Remember from a contingency table this is ad/bc. It is important you know how to interpret the odds. If the odds ratio > 1, for example 1.5, then we would say “The odds for (group 1) experiencing (outcome”Y”) is 1.5 times the odds of (group 2) experiencing (outcome “Y”).”

If the odds ratio is < 1, for example 0.6, we would say “The odds for (group 1) experiencing (outcome”Y”) is 0.6 times the odds of (group 2) experiencing (outcome “Y”). OR “The odds for (group 1) experiencing (outcome”Y”) are 40% lower than the odds of (group 2) experiencing (outcome “Y”).”

The CI for the log odds ratio is \(ln(OR) \pm Z*\sqrt{\frac{1}{a} +\frac{1}{b} + \frac{1}{c} + \frac{1}{d}}\), where Z for a 95% CI is 1.96. To get the CI for the odds ratio, exponentiate the bounds \((e^{L}, e^{U})\).

Two-sample continuous data

Recall, this test is used to determine whether the means of two groups from and unpaired dataset are significantly different.
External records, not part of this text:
-- ==== Sys2Proof/Proofs/Arithmetic.lean ====
section
/-! PROOFS. Proofs/Arithmetic.lean: the arithmetic instructions, the literal instructions and DAW (spec/40_arithmetic.md, and the
literals of spec/41_logic.md). -/

namespace Sys2Proof.Machine

/-! ## The instructions of one operand (R133 to R142) -/

/-- Settles O26: each is of shape `runByteDA`, NEGF of shape `runModify`. -/
theorem byteArithmetic : Obligations.ByteArithmetic := by
  intro s f d a addr acc v hclash
  refine ⟨fun h => ⟨?_, ?_⟩, fun h => ⟨?_, ?_, ?_⟩, fun h => ⟨?_, ?_, fun hnegf => ?_⟩⟩
  · exact runByteDA_spec (op := fun s v => add8 s.w v false) h hclash
  · exact runByteDA_spec (op := fun s v => sub8 v s.w false) h hclash
  · exact runByteDA_spec (op := fun s v => add8 s.w v s.flagC) h hclash
  · exact runByteDA_spec (op := fun s v => sub8 v s.w (!s.flagC)) h hclash
  · exact runByteDA_spec (op := fun s v => sub8 s.w v (!s.flagC)) h hclash
  · exact runByteDA_spec (op := fun _ v => add8 v 0x01#8 false) h hclash
  · exact runByteDA_spec (op := fun _ v => sub8 v 0x01#8 false) h hclash
  · exact runModify_spec (op := fun v => sub8 0x00#8 v false) h hnegf

/-! ## The literal instructions (R135, R139, R165 to R167) -/

/-- R160: Z and N, bit 7 being the sign. -/
theorem logicFlags_eq (r : Byte) :
    logicFlags r = { c := false, dc := false, z := decide (r = 0x00#8), ov := false, n := r.getLsbD 7 } := by
  rw [getLsbD_seven]
  rfl

theorem runLiteral_logic {s : State} (g : Byte → Byte → Byte) (k : Byte) (h : s.readyRegs [needW]) :
    ∃ t, conclude s 2#21 (runLiteral maskZN (fun w k => (g w k, logicFlags (g w k))) k s) = .next t ∧
      LiteralStep s t (g s.w k) 0x14#8
        { c := false, dc := false, z := decide (g s.w k = 0x00#8), ov := false, n := (g s.w k).getLsbD 7 } := by
  rw [← logicFlags_eq]
  exact runLiteral_spec (op := fun w k => (g w k, logicFlags (g w k))) h

/-- Settles O27: the five are of shape `runLiteral`, three of them with the flags of a logic operation. -/
theorem literalOperations : Obligations.LiteralOperations := by
  intro s k flags h
  exact ⟨runLiteral_spec (op := fun w k => add8 w k false) h, runLiteral_spec (op := fun w k => sub8 k w false) h,
    runLiteral_logic (· &&& ·) k h, runLiteral_logic (· ||| ·) k h, runLiteral_logic (· ^^^ ·) k h⟩

/-! ## DAW (R143) -/

/-- R143: the value of DAW before it is reduced to a byte. -/
def adjusted (w : Nat) (c dc : Bool) : Nat :=
  let v1 := if w % 16 > 9 ∨ dc = true then w + 0x06 else w
  if v1 > 0x9F ∨ c = true then v1 + 0x60 else v1

theorem decimalAdjust_eq (w : Byte) (c dc : Bool) :
    decimalAdjust w c dc = (BitVec.ofNat 8 (adjusted w.toNat c dc), c || decide (adjusted w.toNat c dc > 0xFF)) := rfl

section
variable {s : State}

/-- DAW as a literal instruction without a literal: it needs the flags it reads beside W, and those are ready. -/
theorem runDaw_eq (h : s.readyRegs [needW, needFlags (maskC ||| maskDC)]) :
    s.readyRegs [needW] ∧ runDaw s = runLiteral maskC (fun w _ => ((decimalAdjust w s.flagC s.flagDC).1,
      FlagVec.mk (decimalAdjust w s.flagC s.flagDC).2 false false false false)) 0x00#8 s := by
  obtain ⟨-, hw⟩ := operandNeeds_missing (as := []) (bs := [needW]) (cs := [needFlags (maskC ||| maskDC)]) h
  have hw : s.readyRegs [needW] := hw
  refine ⟨hw, ?_⟩
  rw [State.readyRegs] at h hw
  simp only [runDaw, runLiteral, planRegs, h, hw]

/-- R143: what DAW does. -/
theorem daw_spec (h : s.readyRegs [needW, needFlags (maskC ||| maskDC)]) :
    ∃ t, exec .daw s = .next t ∧ t.w.toNat = adjusted s.w.toNat s.flagC s.flagDC % 256 ∧
      (t.flagC = true ↔ s.flagC = true ∨ adjusted s.w.toNat s.flagC s.flagDC > 0xFF) ∧
      (∀ b : Nat, 1 ≤ b → b < 8 → t.status.getLsbD b = s.status.getLsbD b) ∧
      Elsewhere (fun x => x = wregAddr ∨ x = statusAddr) s t ∧ Advances 2 s t := by
  obtain ⟨hready, hrun⟩ := runDaw_eq h
  obtain ⟨t, hnext, hw, hstatus, ⟨hcells, helse⟩, hadvance⟩ := runLiteral_spec (mask := maskC) (k := 0x00#8)
    (op := fun w _ => ((decimalAdjust w s.flagC s.flagDC).1,
      FlagVec.mk (decimalAdjust w s.flagC s.flagDC).2 false false false false)) hready
  rw [← hrun] at hnext
  refine ⟨t, hnext, ?_, ?_, fun b hb hb8 => ?_, ⟨hcells.mono fun x => Or.imp_right And.right, helse⟩, hadvance⟩
  · rw [hw, decimalAdjust_eq, BitVec.toNat_ofNat]
  · rw [State.flagC, hstatus, getLsbD_under_mask _ _ _ (by decide), if_pos (by decide), FlagVec.getLsbD_toByte, decimalAdjust_eq]
    simp
  · have hmask : maskC.getLsbD b = false := by
      have hone : b ≠ 0 := by omega
      simp [maskC, BitVec.getLsbD_one, hone]
    rw [hstatus, getLsbD_under_mask _ _ _ hb8, hmask, if_neg Bool.false_ne_true]

end

/-- Settles O28: `adjusted` is the pseudocode's value. -/
theorem decimalAdjust_spec : Obligations.DecimalAdjust := fun _ h => daw_spec h

/-! ## Packed decimal addition (R143) -/

section
variable {s : State}

/-- A literal instruction leaves W and the flags of its mask with a value. -/
theorem runLiteral_unset {mask : Byte} {op : Byte → Byte → Byte × FlagVec} {k : Byte} (h : s.readyRegs [needW]) :
    ∃ t, conclude s 2#21 (runLiteral mask op k s) = .next t ∧ t.unset wregAddr = 0x00#8 ∧
      t.unset statusAddr = s.unset statusAddr &&& ~~~mask := by
  have hne : wregAddr ≠ statusAddr := by decide
  refine ⟨((((Progress.start s).update (State.setCell wregAddr (op s.w k).1)).affect mask (op s.w k).2).finish 2#21), ?_, ?_, ?_⟩
  · rw [State.readyRegs] at h
    simp only [runLiteral, planRegs, h, Except.map, conclude]
  · show ((s.setCell wregAddr (op s.w k).1).affect mask (op s.w k).2).unset wregAddr = _
    rw [State.unset_affect, if_neg hne, State.unset_setCell, if_pos rfl]
  · show ((s.setCell wregAddr (op s.w k).1).affect mask (op s.w k).2).unset statusAddr = _
    rw [State.unset_affect, if_pos rfl, State.unset_setCell, if_neg hne.symm]

theorem readyRegs_daw (hw : s.unset wregAddr = 0x00#8) (hstatus : s.unset statusAddr &&& (maskC ||| maskDC) = 0x00#8) :
    s.readyRegs [needW, needFlags (maskC ||| maskDC)] := by
  simp [State.readyRegs, State.missing, needW, needFlags, hw, hstatus]

/-- R135: ADDLW leaves the sum in W, the carries in C and DC, and W and the flags with a value. -/
theorem addlw_then_daw (k : Byte) (h : s.readyRegs [needW]) :
    ∃ t, exec (.addlw k) s = .next t ∧ t.readyRegs [needW, needFlags (maskC ||| maskDC)] ∧ t.w = (add8 s.w k false).1 ∧
      t.flagC = (add8 s.w k false).2.c ∧ t.flagDC = (add8 s.w k false).2.dc := by
  obtain ⟨t, hnext, hw, hstatus, -⟩ := runLiteral_spec (mask := maskAll) (op := fun w k => add8 w k false) (k := k) h
  obtain ⟨t', hnext', hunsetW, hunsetStatus⟩ := runLiteral_unset (mask := maskAll) (op := fun w k => add8 w k false) (k := k) h
  obtain rfl : t' = t := Host.Outcome.next.inj (hnext'.symm.trans hnext)
  refine ⟨t', hnext, readyRegs_daw hunsetW ?_, hw, ?_, ?_⟩
  · rw [hunsetStatus, BitVec.and_assoc, (by decide : ~~~maskAll &&& (maskC ||| maskDC) = 0#8), BitVec.and_zero]
  · rw [State.flagC, hstatus, getLsbD_under_mask _ _ _ (by decide), if_pos (by decide), FlagVec.getLsbD_toByte]
    rfl
  · rw [State.flagDC, hstatus, getLsbD_under_mask _ _ _ (by decide), if_pos (by decide), FlagVec.getLsbD_toByte]
    rfl

end

/-- `v` is, mod 256, the packed decimal of `sum` mod 100, and `v` or the carry `c` of the binary sum overflows where `sum` does. -/
abbrev IsBcdOf (sum : Nat) (c : Prop) (v : Nat) : Prop :=
  v % 256 / 16 ≤ 9 ∧ v % 256 % 16 ≤ 9 ∧ v % 256 / 16 * 10 + v % 256 % 16 = sum % 100 ∧ (c ∨ v > 0xFF ↔ sum ≥ 100)

/-- R143: the adjustment of a sum of two packed decimal bytes, whose high digits add up to `h` and whose low ones to `l`. -/
theorem adjusted_digitSums : ∀ h ≤ 18, ∀ l ≤ 18,
    IsBcdOf (10 * h + l) (16 * h + l > 0xFF) (adjusted ((16 * h + l) % 256) (decide (16 * h + l > 0xFF)) (decide (l > 0xF))) := by
  decide

theorem adjusted_add_bcd {x y : Byte} (hx : isBcd x) (hy : isBcd y) :
    let r := add8 x y false
    IsBcdOf (bcdValue x + bcdValue y) (r.2.c = true) (adjusted r.1.toNat r.2.c r.2.dc) := by
  intro r
  obtain ⟨hx1, hx0⟩ := hx
  obtain ⟨hy1, hy0⟩ := hy
  have hsum : 16 * (x.toNat / 16 + y.toNat / 16) + (x.toNat % 16 + y.toNat % 16) = x.toNat + y.toNat + false.toNat := by
    rw [Bool.toNat_false]
    omega
  have hvalue : 10 * (x.toNat / 16 + y.toNat / 16) + (x.toNat % 16 + y.toNat % 16) = bcdValue x + bcdValue y := by
    unfold bcdValue
    omega
  have hdigits := adjusted_digitSums _ (Nat.add_le_add hx1 hy1) _ (Nat.add_le_add hx0 hy0)
  rw [hsum, hvalue, ← toNat_add8] at hdigits
  rw [add8_c_iff]
  exact hdigits

/-- Settles O29: the two instructions one after the other, and the sum of the digits as numbers. -/
theorem bcdAddition : Obligations.BcdAddition := by
  intro s k h hs hk
  obtain ⟨t, haddlw, hready, hw, hc, hdc⟩ := addlw_then_daw k h
  obtain ⟨u, hdaw, huw, huc, -⟩ := daw_spec hready
  rw [hw, hc, hdc] at huw huc
  obtain ⟨hhigh, hlow, hvalue, hcarry⟩ := adjusted_add_bcd hs hk
  refine ⟨t, u, haddlw, hdaw, ?_, ?_, huc.trans hcarry⟩
  · rw [isBcd, huw]
    exact ⟨hhigh, hlow⟩
  · rw [bcdValue, huw]
    exact hvalue

end Sys2Proof.Machine
end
We can either use Welch’s (computer only) or Student’s test (can compute by hand). Know the difference between the two and why it would be appropriate to use one test over the other.

Review methods for handling outliers and poor skews. We can log transform the data, use a Mann-Whitney/Wilcoxon rank sum test (or the Wilcoxon signed rank test), or use a permutation test. Know the difference between parametric and non-parametric.

Different study designs

Understand the differences between retrospective, prospective, and cross-sectional studies.

Example Questions

Example 1

A study examined 793 individuals who were in bike accidents. It was found that of 147 riders that wore helmets, 17 of them had a head injury. Of the rest of the bikers who did not wear helmets, 428 did not get a head injury.

  1. Make a contingency table for the data

  2. Without running any tests, does there appear to be a benefit to wearing a helmet? (hint: odds ratio)

  3. Make a 95% CI for this odds ratio

  4. What are the expected counts for the contingency table?

  5. Calculate chi-squared statistic and interpret

  6. If we used a computer to help answer this question, what is a more exact test we could use?

Example 2

A study compared the miles per gallon of American cars (sample 1) to Japanese cars (sample 2). The sample size for American cars was 249 with a sample mean of 20.145 and sample standard deviation of 6.415. Japanese cars had a sample size of 79, sample mean of 30.481, and sample standard deviation of 6.108. (pooled standard deviation is 6.343)

  1. If we assume data is normal what test do we run? What else might we consider to determine what test is most appropriate?

  2. Conduct a t-test comparing the two group means and interpret the results

  3. Further analysis shows that two of the American cars in the sample were getting less than 5 miles per gallon. How might this affect the test results? How might you remedy this issue?

Example 3

The Predators (a hockey team) just reached the second round of playoffs. Suppose we were curious if the Predators experienced any benefit to playing at home this season, so we gathered the data on how many goals they scored each game and whether they were home or away (regular season only). In home games they scored an average of 3.098 goals in 41 games with a sd of 1.841. In away games (41) they scored 2.237 with a sd of 1.43. The pooled sd is 1.650.

  1. Which test would you use to examine the association between location and goals scored?

  2. It seems they did better at home could this be a difference explained by chance alone?